Entries taken from a collection
+ + + + + + +

theorem test_hyp_FlowProofIsMeasured :
    let m : Pmu := { Pmu.reset with count := 1 }
    let period : Pmu := { m with start := some 9000, lastFall := some 9200, lastHigh := some 200 }
    let slow : Pmu := { period with proven := true, lastFall := some 9999, lastHigh := some 999 }
    ((measuring .starting m).isActive = true ∧ (measuring .starting m).point 6 = .fan (fan .run .starting)
      ∧ ((measuring .starting m).measure 6).start = none)
      ∧ ((measuring .starting { m with level := .made }).measure 6).level = .made
      ∧ (∀ x ∈ [period, slow], Level.made ≠ x.level ∧ 1000 ≤ 1000 ∧ x.lastRise = none
          ∧ ∀ f, x.lastFall = some f → f < 10 * onLine.cfl.ticks + max onLine.cfl.millis 0)
      ∧ (measuring .starting m).sts.waiting = []
      ∧ (let x := (measuring .starting { period with lastFall := some 9900 }).measure 6
         x.start = some 9000 ∧ x.lastFall = some 9900 ∧ x.lastHigh = some 200 ∧ x.periods.length ≤ x.count
          ∧ (200 + (10 * onLine.cfl.ticks - 9900)) / 1 ≤ x.threshold ∧ x.proven = false)
      ∧ (let x := (measuring .running slow).measure 6
         x.proven = true ∧ x.threshold < (999 + (10 * onLine.cfl.ticks - 9999)) / 1)
      ∧ (∀ x ∈ [FanState.starting, .running, .stopped, .stopping], (measuring x m).point 6 = .fan (fan .run x)) := by
  decide +kernel

/-- An edge that gains proof and one that loses it move a fan in each state that the statement names. -/
theorem test_pulseEdge_moves_fan :
    let gain : Pmu := { Pmu.reset with count := 1, threshold := 300, start := some 9000, lastFall := some 9900, lastHigh := some 200 }
    let lose : Pmu := { gain with proven := true, threshold := 250 }
    (∀ x ∈ [(FanState.starting, fan .run .running), (.running, fan .run .running), (.stopped, fan .run .stopped)],
      (after (.pulseEdge 6 .made 0 1000) (measuring x.1 gain)).point 6 = .fan { x.2 with
        prove := if x.1 = .starting then none else x.2.prove
        flow := if x.1 = .stopped then x.2.flow else none
        uncommandedTimer := if x.1 = .stopped then some 3000 else x.2.uncommandedTimer })
      ∧ (∀ x ∈ [FanState.running, .stopped, .tripped],
        (after (.pulseEdge 6 .made 0 1000) (measuring x lose)).point 6 = .fan { fan .run x with
          flow := if x = .running then some 500 else (fan .run x).flow
          uncommandedTimer := if x = .stopped then none else (fan .run x).uncommandedTimer }) := by decide +kernel

theorem test_hyp_FlowProofIsMeasured_expiry :
    (∀ x ∈ [(FanState.running, true), (.stopped, true), (.starting, true), (.running, false)],
      let s := measuring x.1 { Pmu.reset with proven := x.2, noEdge := some 9 }
      s.isActive = true ∧ s.point 6 = .fan (fan .run x.1) ∧ (s.measure 6).noEdge = some 9 ∧ (s.measure 6).proven = x.2)
      ∧ 9 < 10 := by decide +kernel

+ + + + + + +

_Requirement_:
Show each line in the entries that holds the string "point".

_Answer section_:
    ((measuring .starting m).isActive = true ∧ (measuring .starting m).point 6 = .fan (fan .run .starting)
      ∧ (∀ x ∈ [FanState.starting, .running, .stopped, .stopping], (measuring x m).point 6 = .fan (fan .run x)) := by
      (after (.pulseEdge 6 .made 0 1000) (measuring x.1 gain)).point 6 = .fan { x.2 with
        (after (.pulseEdge 6 .made 0 1000) (measuring x lose)).point 6 = .fan { fan .run x with
      s.isActive = true ∧ s.point 6 = .fan (fan .run x.1) ∧ (s.measure 6).noEdge = some 9 ∧ (s.measure 6).proven = x.2)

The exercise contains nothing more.